Sekarang begini pertanyaannya, pertanyaan ini sederhana saja produk student

government itu kan bias dilihat yang mobilitasnya tinggi, seperti saya dan angkatan

dibawah saya seperti Ade Komaruddin atau angkatannya Hadi Mulyo. Kemudian

yang dibidang akademisnya seperti burhanuddin muhtadi itu kan tidak meninggalkan

akademisnya walaupun dia ada di sistem Student Government.

Kita akui, jangan punya asumsi bahwa rektorat itu tau segalanya, biar mahasiswa

sendiri yang menentukan sistem apa yang menurut mereka bagus. Namun saya tidak

pernah mengatakan bahwa sistem student government itu bagus, saya hanya ingijn

mahasiswa punya pola pikirnya sendiri.

Jakarta, 22 Agustus 2013

Tb. Ace Hasan Syadzily

Transkrip Wawancara

Nama : M. Ali Irfani (Ketua DPP PARMA Ke-1)

Lokasi Wawancara : Kemang Food Festival, Jl Kemang Raya Jakarta Selatan

Tanggal : 24 Agustus 2013

Waktu : 21.30 WIB – 22.15 WIB

1. Bagaimana sejarah berdirinya Partai Reformasi Mahasiswa (PARMA)?

Saat itu pasca reformasi 1998 di Indonesia ikut mempengaruhi pergejolakan di

dalam kampus, dengan runtuhnya rezim Orde Baru maka sistem demokrasipun

tumbuh pada tataran sistem kemahasiswaan dengan terpilihnya Kak Tb. Ace Hasan

Syadzily melalui pemilihan langsung oleh mahasiswa akan tetapi belum berpartai.

Melihat kecenderungan IAIN di kuasai oleh organisasi ekstra kampus yaitu HMI,

PMII, dan IMM dan mulai berkotak-kotak perpolitikannya maka kak Tb. Ace Hasan

Syadzily saat itu melalui Majelis Permusyawaratan Mahasiswa mengodok sistem

pemilihan Student Government (SG) dengan mekanisme melalui partai politik.
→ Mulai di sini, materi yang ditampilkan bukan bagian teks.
/-! ### Registers, BAR4 and events -/

/-- A register write: a busy mailbox sets OVERRUN and takes nothing; fields of configuration stage and nothing comes into
force; WSEL, IRQ_MASK and the scrub period take effect at once (R10, R347-R352, R359, R365). Reads: a read returns the
register; an RC register clears as it is read; a 32-bit read of the low half of the stitch count latches the high half, which
a read of that half then returns whatever the count has come to (R10, R287, R310, R351, R424). -/
def Obligations.RegisterAccessesStageClearAndLatch : Prop :=
  (∀ (s : State) (v : DWord), s.hostUp = true → s.boot.ready = true →
     (∀ k : Nat, k < 8 → s.host.mbxArgs.length = 8 →
       (s.host.busy = false → ∃ t, Sys2Proof.Machine.exec (.registerWrite (0x1008 + 8 * k) 8 v) s = .next t
         ∧ t.host.mbxArgs.getD k 0 = v ∧ (∀ j, j ≠ k → t.host.mbxArgs.getD j 0 = s.host.mbxArgs.getD j 0))
       ∧ (s.host.busy = true → ∃ t, Sys2Proof.Machine.exec (.registerWrite (0x1008 + 8 * k) 8 v) s = .next t
         ∧ t.host.mbxArgs = s.host.mbxArgs ∧ t.host.overrun = true))
     ∧ (∃ t, Sys2Proof.Machine.exec (.registerWrite 0x0030 4 v) s = .next t
       ∧ t.host.wselClass = natBits (v.toNat % 2 ^ 32) 12 4 ∧ t.host.wselIndex = v.toNat % 4096)
     ∧ (s.host.busy = false → v.getLsbD 0 = true → s.host.mbxCmd.toNat % 2 ^ 16 ∈ adminOpcodes →
       ∃ t, Sys2Proof.Machine.exec (.registerWrite 0x1048 4 v) s = .next t ∧ t.host.busy = true
         ∧ t.host.mbxCmd = s.host.mbxCmd ∧ t.host.mbxArgs = s.host.mbxArgs)
     ∧ (∀ e : Nat, e < 8 → s.grid.engines.length = 8 → s.host.wselClass = 1 → s.host.wselIndex = e →
       ∃ t, Sys2Proof.Machine.exec (.registerWrite 0x800C 4 v) s = .next t ∧ (t.engine e).sel.staged = v.toNat % 4
         ∧ (t.engine e).sel.force = (s.engine e).sel.force ∧ (t.engine e).cur = (s.engine e).cur)
     ∧ (∀ c : Nat, c < 8 → s.dram.channels.length = 8 → s.host.wselClass = 2 → s.host.wselIndex = c →
       ∃ t, Sys2Proof.Machine.exec (.registerWrite 0x8008 4 v) s = .next t ∧ (t.channel c).period = min (v.toNat % 256) 168)
     ∧ (∀ i : Nat, i < 32 → s.q.slots.length = 32 → s.host.wselClass = 4 → s.host.wselIndex = i →
       ∃ t, Sys2Proof.Machine.exec (.registerWrite 0x8004 4 v) s = .next t ∧ (t.slot i).cfg.staged = v.toNat % 8
         ∧ (t.slot i).cfg.force = (s.slot i).cfg.force)
     ∧ (∀ d : Nat, d < 116 → s.pow.domains.length = 116 → s.host.wselClass = 5 → s.host.wselIndex = d →
       ∃ t, Sys2Proof.Machine.exec (.registerWrite 0x8004 4 v) s = .next t
         ∧ (t.domain d).cfg.staged = (if 98 ≤ d ∧ d ≤ 105 then v.toNat % 8 else v.toNat % 4)
         ∧ (t.domain d).cfg.force = (s.domain d).cfg.force))
  ∧ (∀ s : State, s.hostUp = true → s.boot.ready = true →
       (∀ c : Nat, c < 8 → s.dram.channels.length = 8 → s.host.wselClass = 2 → s.host.wselIndex = c →
         ∃ t, Sys2Proof.Machine.exec (.registerReadClear 0x8020 8) s = .next t
           ∧ t.host.readData = toBytesLE 8 ((s.channel c).corr % 2 ^ 64) ∧ (t.channel c).corr = 0
           ∧ (t.channel c).uncorr = (s.channel c).uncorr ∧ (∀ d, d ≠ c → t.channel d = s.channel d))
       ∧ (∀ p : Nat, p < 4 → s.nl.ports.length = 4 → s.host.wselClass = 3 → s.host.wselIndex = p → s.cnt.rcHi = [] →
         ∃ t, Sys2Proof.Machine.exec (.registerReadClear 0x8024 4) s = .next t
           ∧ t.host.readData = toBytesLE 4 ((s.port p).retries % 2 ^ 32) ∧ (t.port p).retries = 0)
       ∧ (s.cnt.rcHi = [] → ∃ t, Sys2Proof.Machine.exec (.registerReadClear 0x0004 4) s = .next t
           ∧ t.host.readData = toBytesLE 4 (0x100 + if s.nv.fuses.gradeX then 2 ^ 16 else 0) ∧ t.cnt = s.cnt ∧ t.dram = s.dram ∧ t.nl = s.nl)
       ∧ (s.cnt.rcHi = [] → ∃ t, Sys2Proof.Machine.exec (.latchingLowRead 0x3000) s = .next t
           ∧ t.host.readData = toBytesLE 4 (s.cnt.stitch % 2 ^ 32)
           ∧ t.cnt.stitchHi = BitVec.ofNat 32 (s.cnt.stitch / 2 ^ 32) ∧ t.cnt.stitch = s.cnt.stitch)
       ∧ ∃ t, Sys2Proof.Machine.exec (.registerReadClear 0x3004 4) s = .next t
           ∧ t.host.readData = toBytesLE 4 s.cnt.stitchHi.toNat ∧ t.cnt = s.cnt)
Kemudian dari sana HMI berinisiatif membentuk Partai Reformasi Mahasiswa

(PARMA) pada tanggal 7 Maret 2000.

2. Apa dasar atau makna dari nama Partai Reformasi Mahasiswa (PARMA)?
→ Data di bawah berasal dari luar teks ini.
/-! ### State.send -/

@[simp] theorem State.send_board (s : State) (o : Out) : (s.send o).board = s.board := rfl
@[simp] theorem State.send_nv (s : State) (o : Out) : (s.send o).nv = s.nv := rfl
@[simp] theorem State.send_boot (s : State) (o : Out) : (s.send o).boot = s.boot := rfl
@[simp] theorem State.send_fw (s : State) (o : Out) : (s.send o).fw = s.fw := rfl
@[simp] theorem State.send_rng (s : State) (o : Out) : (s.send o).rng = s.rng := rfl
@[simp] theorem State.send_dbg (s : State) (o : Out) : (s.send o).dbg = s.dbg := rfl
@[simp] theorem State.send_sb (s : State) (o : Out) : (s.send o).sb = s.sb := rfl
@[simp] theorem State.send_host (s : State) (o : Out) : (s.send o).host = s.host := rfl
@[simp] theorem State.send_cnt (s : State) (o : Out) : (s.send o).cnt = s.cnt := rfl
@[simp] theorem State.send_q (s : State) (o : Out) : (s.send o).q = s.q := rfl
@[simp] theorem State.send_grid (s : State) (o : Out) : (s.send o).grid = s.grid := rfl
@[simp] theorem State.send_nl (s : State) (o : Out) : (s.send o).nl = s.nl := rfl
@[simp] theorem State.send_mem (s : State) (o : Out) : (s.send o).mem = s.mem := rfl
@[simp] theorem State.send_dram (s : State) (o : Out) : (s.send o).dram = s.dram := rfl
@[simp] theorem State.send_pow (s : State) (o : Out) : (s.send o).pow = s.pow := rfl
@[simp] theorem State.send_log (s : State) (o : Out) : (s.send o).log = s.log := rfl
@[simp] theorem State.send_ops (s : State) (o : Out) : (s.send o).ops = s.ops := rfl
@[simp] theorem State.send_out (s : State) (o : Out) : (s.send o).out = s.out ++ [o] := rfl
@[simp] theorem State.send_free (s : State) (o : Out) : (s.send o).free = s.free := rfl
@[simp] theorem State.send_pending (s : State) (o : Out) : (s.send o).pending = s.pending := rfl

/-! ### State.store -/

@[simp] theorem State.store_board (s : State) (op : MemOp) : (s.store op).board = s.board := rfl
@[simp] theorem State.store_nv (s : State) (op : MemOp) : (s.store op).nv = s.nv := rfl
@[simp] theorem State.store_boot (s : State) (op : MemOp) : (s.store op).boot = s.boot := rfl
@[simp] theorem State.store_fw (s : State) (op : MemOp) : (s.store op).fw = s.fw := rfl
@[simp] theorem State.store_rng (s : State) (op : MemOp) : (s.store op).rng = s.rng := rfl
@[simp] theorem State.store_dbg (s : State) (op : MemOp) : (s.store op).dbg = s.dbg := rfl
@[simp] theorem State.store_sb (s : State) (op : MemOp) : (s.store op).sb = s.sb := rfl
@[simp] theorem State.store_host (s : State) (op : MemOp) : (s.store op).host = s.host := rfl
@[simp] theorem State.store_cnt (s : State) (op : MemOp) : (s.store op).cnt = s.cnt := rfl
@[simp] theorem State.store_q (s : State) (op : MemOp) : (s.store op).q = s.q := rfl
@[simp] theorem State.store_grid (s : State) (op : MemOp) : (s.store op).grid = s.grid := rfl
@[simp] theorem State.store_nl (s : State) (op : MemOp) : (s.store op).nl = s.nl := rfl
@[simp] theorem State.store_mem (s : State) (op : MemOp) : (s.store op).mem = s.mem.apply op := rfl
@[simp] theorem State.store_dram (s : State) (op : MemOp) : (s.store op).dram = s.dram := rfl
@[simp] theorem State.store_pow (s : State) (op : MemOp) : (s.store op).pow = s.pow := rfl
@[simp] theorem State.store_log (s : State) (op : MemOp) : (s.store op).log = s.log := rfl
@[simp] theorem State.store_ops (s : State) (op : MemOp) : (s.store op).ops = s.ops ++ [op] := rfl
@[simp] theorem State.store_out (s : State) (op : MemOp) : (s.store op).out = s.out := rfl
@[simp] theorem State.store_free (s : State) (op : MemOp) : (s.store op).free = s.free := rfl
@[simp] theorem State.store_pending (s : State) (op : MemOp) : (s.store op).pending = s.pending := rfl

end Sys2Proof.Machine
end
Kami membuat nama Partai Reformasi Mahasiswa saat itu memang karena saat

itu sedang momentum gerakan reformasi oleh mahasiswa, sehingga kami memilih

nama tersebut.

3. Bagaimana PARMA menarik simpati pemilih pada periode pertama sistem

Student Government?

PARMA saat itu mencoba menjadi partai terdepan dengan bukan saja hanya

melalui basis ideologis, namun mencoba memberikan warna baru era perpolitikan di

dalam kampus. Kami saat itu mencoba memperkenalkan PARMA melalui media

spanduk dan semacamnya kemudian selebaran-selebaran.
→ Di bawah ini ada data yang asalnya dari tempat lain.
@[simp] theorem State.retire_slots : (s.retire u status detail fenceErr writes).q.slots = s.q.slots := by
  obtain ⟨_, _, _, _, h, -⟩ := retires_retire s u status detail fenceErr writes
  rw [h]

@[simp] theorem State.retire_grid : (s.retire u status detail fenceErr writes).grid = s.grid := by
  obtain ⟨_, _, _, _, h, -⟩ := retires_retire s u status detail fenceErr writes
  rw [h]

@[simp] theorem State.retire_ops : (s.retire u status detail fenceErr writes).ops = s.ops := by
  obtain ⟨_, _, _, _, h, -⟩ := retires_retire s u status detail fenceErr writes
  rw [h]

@[simp] theorem State.retire_mem : (s.retire u status detail fenceErr writes).mem = s.mem := by
  obtain ⟨_, _, _, _, h, -⟩ := retires_retire s u status detail fenceErr writes
  rw [h]

@[simp] theorem State.retire_wait : (s.retire u status detail fenceErr writes).host.wait = s.host.wait := by
  obtain ⟨_, _, _, _, h, hwait⟩ := retires_retire s u status detail fenceErr writes
  rw [h]
  exact hwait
end

/-! ### A command that retires a task -/

theorem retired_run {s u : State} {x : Task} {q : Queue} {status detail : Nat} {fenceErr : Bool}
    (h : retired { s with ops := [] } u x q status detail fenceErr) : retired s (s.run fun _ => u) x q status detail fenceErr := by
  obtain ⟨hgone, hbooks, hsent⟩ := h
  exact ⟨by simpa using hgone, by simpa using hbooks, by simpa using hsent⟩

/-- The state after a command that only retires task x. -/
theorem retires_lands {s u : State} {x : Task} {q : Queue} {status detail : Nat} {fenceErr : Bool} (hopen : s.hostOpen = true)
    (hq : s.queue x.ref.queue = some q) {fw : Fw} {fences : List Fence}
    (hu : u = State.retire { s with ops := [], fw := fw, q := { s.q with fences := fences } } x status detail fenceErr) :
    retired s (s.run fun _ => u) x q status detail fenceErr ∧ (s.run fun _ => u).q.fences = fences
      ∧ (s.run fun _ => u).grid = s.grid ∧ (s.run fun _ => u).mem = s.mem := by
  have hopen' : ({ s with ops := [], fw := fw, q := { s.q with fences := fences } } : State).hostOpen = true := hopen
  have hretired := retired_retire hopen' (u := x) (q := q) hq status detail fenceErr
  rw [← hu] at hretired
  refine ⟨retired_run hretired, by simp [hu], by simp [hu], State.run_mem_same s _ (by simp [hu])⟩

/-! ### Dispatch -/

theorem hostOpen_of_admitting {s : State} (h : s.admitting = true) : s.hostOpen = true := by
  rw [State.admitting, Bool.and_eq_true] at h
  exact h.2

theorem admitting_of_mayDispatch {s : State} {u : Task} (h : s.mayDispatch u = true) : s.admitting = true := by
  simp only [State.mayDispatch, Bool.and_eq_true] at h
  exact h.1.1

/-- The control core dispatches a task that is ready and first (R395). -/
theorem dispatch_due {s : State} {r : TaskRef} {u : Task} (hu : s.task r = some u) (hmay : s.mayDispatch u = true) (f : Task → State → State) :
    ({ s with ops := [] } : State).dispatch r u.opcode f = f u { s with ops := [] } := by
  have hu' : ({ s with ops := [] } : State).task r = some u := hu
  have hmay' : ({ s with ops := [] } : State).mayDispatch u = true := hmay
  simp only [State.dispatch, hu', hmay', beq_self_eq_true, Bool.and_self, if_true]

/-! ### TASK_RETIRE -/

section
variable {s : State} {ref : TaskRef} {u : Task} {q : Queue} {status detail : Nat} {fenceErr : Bool} (v : HostView) (hlive : s.live = true)
  (hcore : s.fw.noCore = false) (hwait : s.host.wait = .none) (hq : s.queue ref.queue = some q) (hu : s.task ref = some u)
  (hphase : u.phase = .ending status detail fenceErr) (hmay : s.mayRetire u = true)
include hlive hcore hwait hq hu hphase hmay

theorem taskRetire_lands : ∃ fw, exec (.taskRetire ref v) s
    = .next (s.run fun _ => State.retire { s with ops := [], fw := fw } u status detail fenceErr) := by
  obtain ⟨fw, hfw⟩ := State.reloadEngines_eq { s with ops := [] } (bitsOf 8 u.engines)
  refine ⟨fw, exec_lands_live rfl hlive ?_⟩
  have hidle : State.settleQueues (State.retire { s with ops := [], fw := fw } u status detail fenceErr)
      = State.retire { s with ops := [], fw := fw } u status detail fenceErr := State.settleQueues_of_idle (by rw [State.retire_wait, hwait])
  have hwrites : (MbxWait.none != .attachEnd) = true := rfl
  simp [hu, hq, hphase, hmay, hcore, hwait, hfw, hwrites, hidle]

/-- Out of the host's reach the record is held (R370). -/
theorem taskRetire_holds (hclosed : s.hostOpen = false) : ∃ t, exec (.taskRetire ref v) s = .next t
    ∧ (∀ x ∈ t.q.tasks, x.ref ≠ ref) ∧ t.queue ref.queue = some (q.retireSeq ref.seq status)
    ∧ (∃ h, t.host.heldRecords = s.host.heldRecords ++ [h] ∧ h.seq = ref.seq ∧ h.bytes = recordBytes u status detail fenceErr)
    ∧ t.out = s.out ∧ t.grid = s.grid ∧ t.mem = s.mem := by
  obtain ⟨fw, hlands⟩ := taskRetire_lands v hlive hcore hwait hq hu hphase hmay
  obtain rfl : u.ref = ref := State.task_ref hu
  have hnum : q.num = u.ref.queue := State.queue_num hq
  have hretire : State.retire { s with ops := [], fw := fw } u status detail fenceErr
      = { ({ s with ops := [], fw := fw } : State).setQueue q.num fun _ => q.retireSeq u.ref.seq status with
          host := { s.host with heldRecords := s.host.heldRecords ++ [q.record u status detail fenceErr] }
          q := { (({ s with ops := [], fw := fw } : State).setQueue q.num fun _ => q.retireSeq u.ref.seq status).q with
            tasks := (s.q.tasks.filter fun x => x.ref != u.ref).map fun x => x.resolve u.ref (decide (0x0100 ≤ status)) } } := by
    have hq' : ({ s with ops := [], fw := fw } : State).queue u.ref.queue = some q := hq
    have hclosed' : (({ s with ops := [], fw := fw } : State).setQueue q.num fun _ => q.retireSeq u.ref.seq status).hostOpen = false := hclosed
    simp only [State.retire, hq', hclosed', Bool.not_true, Bool.false_eq_true, if_false]
    rfl
  rw [hretire] at hlands
  refine ⟨_, hlands, fun x hx => ?_, ?_, ⟨q.record u status detail fenceErr, by simp, rfl, rfl⟩, by simp, by simp, State.run_mem_same s _ (by simp)⟩
  · rw [State.run_q] at hx
    obtain ⟨y, hy, rfl⟩ := List.mem_map.mp hx
    simpa using (List.mem_filter.mp hy).2
  · rw [State.run_queue, hnum]
    exact State.queue_setQueue_same (s := { s with ops := [], fw := fw }) (f := fun _ => q.retireSeq u.ref.seq status)
      (fun _ _ => by simp [hnum]) hq
end

/-- Settles O43: whatever task retires does so by `State.retire`, whose record is the first thing sent. -/
theorem tasksRetireWithTheirRecords : Obligations.TasksRetireWithTheirRecords := by
  intro s ref u q hu hq
  obtain rfl : u.ref = ref := State.task_ref hu
  have hopens (hmay : s.mayDispatch u = true) : s.hostOpen = true := hostOpen_of_admitting (admitting_of_mayDispatch hmay)
  refine ⟨fun hop hmay => ?nop, fun hop hmay => ?signal, fun f hop hmay hf => ⟨fun hcome => ?come, fun hwait => ?registers⟩,
    fun f hopen hop hsince hphase hf hcome => ?satisfied, fun v st de fe hlive hphase hmay hcore hwait => ⟨fun hopen => ?retires, ?held⟩⟩
  case nop =>
    exact ⟨_, exec_lands rfl (by rw [← hop]; exact dispatch_due hu hmay _), retires_lands (fw := s.fw) (fences := s.q.fences) (hopens hmay) hq rfl⟩
  case signal =>
    obtain ⟨hretired, hfences, hgrid, hmem⟩ := retires_lands (fw := s.fw) (x := u) (q := q) (status := 0) (detail := 0) (fenceErr := false)
      (fences := modifyIf (fun x => x.num == u.pattern) (fun f => { f with value := max f.value u.fenceValue }) s.q.fences) (hopens hmay) hq rfl
    refine ⟨_, exec_lands rfl (by rw [← hop]; exact dispatch_due hu hmay _), hretired, hgrid, hmem, fun f hf => ?_, fun m hm => ?_⟩
    · rw [State.fence, hfences]
      exact State.fence_setFence_same (f := fun f => { f with value := max f.value u.fenceValue }) (fun _ => rfl) hf
    · rw [State.fence, hfences]
      exact State.fence_setFence_ne (f := fun f => { f with value := max f.value u.fenceValue }) (fun _ => rfl) hm
  case come =>
    refine ⟨_, exec_lands rfl ?_, retires_lands (fw := s.fw) (fences := s.q.fences) (hopens hmay) hq rfl⟩
    rw [← hop, dispatch_due hu hmay]
    simp only [Clear.fence, hf, hcome, if_true]
  case registers =>
    refine ⟨_, exec_lands (u := ({ s with ops := [] } : State).setTask u.ref fun t => { t with waitSince := some s.cnt.stitch }) rfl ?_, ?_,
      by simp, by simp, by simp, by simp, State.run_mem_same s _ rfl⟩
    · rw [← hop, dispatch_due hu hmay]
      simp only [Clear.fence, hf, Nat.not_le.mpr hwait, if_false]
    · rw [State.run_task, State.task_setTask (f := fun t => { t with waitSince := some s.cnt.stitch }) _ _ fun _ => rfl,
        show ({ s with ops := [] } : State).task u.ref = some u from hu]
      rfl
  case satisfied =>
    obtain ⟨hlive, -, -⟩ := s.hostOpen_iff.mp hopen
    refine ⟨_, exec_lands_live rfl hlive ?_, retires_lands (fw := s.fw) (fences := s.q.fences) hopen hq rfl⟩
    simp only [Clear.task, Clear.fence, hu, hf, hop, hsince, hphase, hcome, and_self, if_true]
  case retires =>
    obtain ⟨fw, hlands⟩ := taskRetire_lands v hlive hcore hwait hq hu hphase hmay
    exact ⟨_, hlands, retires_lands (fw := fw) (fences := s.q.fences) hopen hq rfl⟩
  case held => exact taskRetire_holds v hlive hcore hwait hq hu hphase hmay

end Sys2Proof.Machine
end

section
/-! SUPPORT. The headgate: slots, fetching, admission and ageing. -/

namespace Sys2Proof.Machine

/-! ### Slots -/

theorem State.releaseSlot_eq (s : State) (slot : Nat) :
    ∃ slots waiting, s.releaseSlot slot = { s with q := { s.q with slots := slots, waiting := waiting } } := by
  unfold State.releaseSlot
  split
  · obtain ⟨waiting, h⟩ := State.noteWork_eq { s with
      q := { s.q with slots := modifyAt (fun t => { t with bound := none, burst := 0 }) slot s.q.slots } } ‹_›
    exact ⟨_, waiting, h⟩
  · exact ⟨_, _, rfl⟩

theorem State.slot_releaseSlot {s : State} {slot n : Nat} (hbound : (s.slot slot).bound = some n) (hlen : slot < s.q.slots.length) :
    ((s.releaseSlot slot).slot slot).bound = none ∧ ∀ j, j ≠ slot → (s.releaseSlot slot).slot j = s.slot j := by
  rw [State.releaseSlot, hbound]
  refine ⟨?_, fun j hj => ?_⟩
  · simp only [State.slot, State.noteWork_slots]
    rw [getD_modifyAt_same hlen]
  · simp only [State.slot, State.noteWork_slots]
    exact getD_modifyAt_ne hj _ _ _

section
variable (s : State) (slot : Nat)

@[simp] theorem State.releaseSlot_queues : (s.releaseSlot slot).q.queues = s.q.queues := by obtain ⟨_, _, h⟩ := s.releaseSlot_eq slot; rw [h]
@[simp] theorem State.releaseSlot_queue (n : Nat) : (s.releaseSlot slot).queue n = s.queue n := by
  obtain ⟨_, _, h⟩ := s.releaseSlot_eq slot; rw [h]; rfl
@[simp] theorem State.releaseSlot_tasks : (s.releaseSlot slot).q.tasks = s.q.tasks := by obtain ⟨_, _, h⟩ := s.releaseSlot_eq slot; rw [h]
@[simp] theorem State.releaseSlot_ops : (s.releaseSlot slot).ops = s.ops := by obtain ⟨_, _, h⟩ := s.releaseSlot_eq slot; rw [h]
end

/-- A queue without work, or that waits out a failed fetch, begins no wait for a slot (R374). -/
theorem State.noteWork_of_backoff {s : State} {n : Nat} {q : Queue} (hq : s.queue n = some q) (hback : q.backoff = true) : s.noteWork n = s := by
  simp [State.noteWork, hq, hback]

/-- A queue with work that no slot serves waits for one (R394). -/
theorem State.mem_waiting_noteWork {s : State} {n : Nat} {q : Queue} (hq : s.queue n = some q) (hwork : q.work = true)
    (hfree : s.boundTo n = false) (hback : q.backoff = false) : n ∈ (s.noteWork n).q.waiting := by
  by_cases hin : n ∈ s.q.waiting
  · simp [State.noteWork, hq, hin]
  · simp [State.noteWork, hq, hwork, hfree, hback, hin]

/-! ### Admission -/

/-- The slot goes on with its queue while there is work for it, or releases it (R394). -/
def State.keepSlot (s : State) (slot n : Nat) : State :=
  match s.queue n with
  | some q => if q.work && decide ((s.slot slot).burst < 64 ∨ !q.fetched.isEmpty) then s else s.releaseSlot slot
  | none => s

theorem State.keepSlot_eq (s : State) (slot n : Nat) :
    ∃ slots waiting, s.keepSlot slot n = { s with q := { s.q with slots := slots, waiting := waiting } } := by
  unfold State.keepSlot
  split
  · split
    · exact ⟨_, _, rfl⟩
    · exact s.releaseSlot_eq slot
  · exact ⟨_, _, rfl⟩

/-- A queue's next fetched descriptor is taken (R391). -/
def Queue.taken (p : Nat) (q : Queue) : Queue := { q with fetched := q.fetched.drop 1, admitted := p + 1 }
4. Bagaimana proses pemilihan langsung pertama di IAIN Jakarta (sekarang

UIN)?

Proses pemilihan saat itu tentunya belum berjalan dengan baik, karena baru

pertama kali IAIN melaksanakan pemilihan langsung melalui keterlibatan partai

politik kampus, namun setiap proses yang dilakukan selalu menjadi bagian dari

dinamika sebagai mahasiswa dan terus diperbaiki.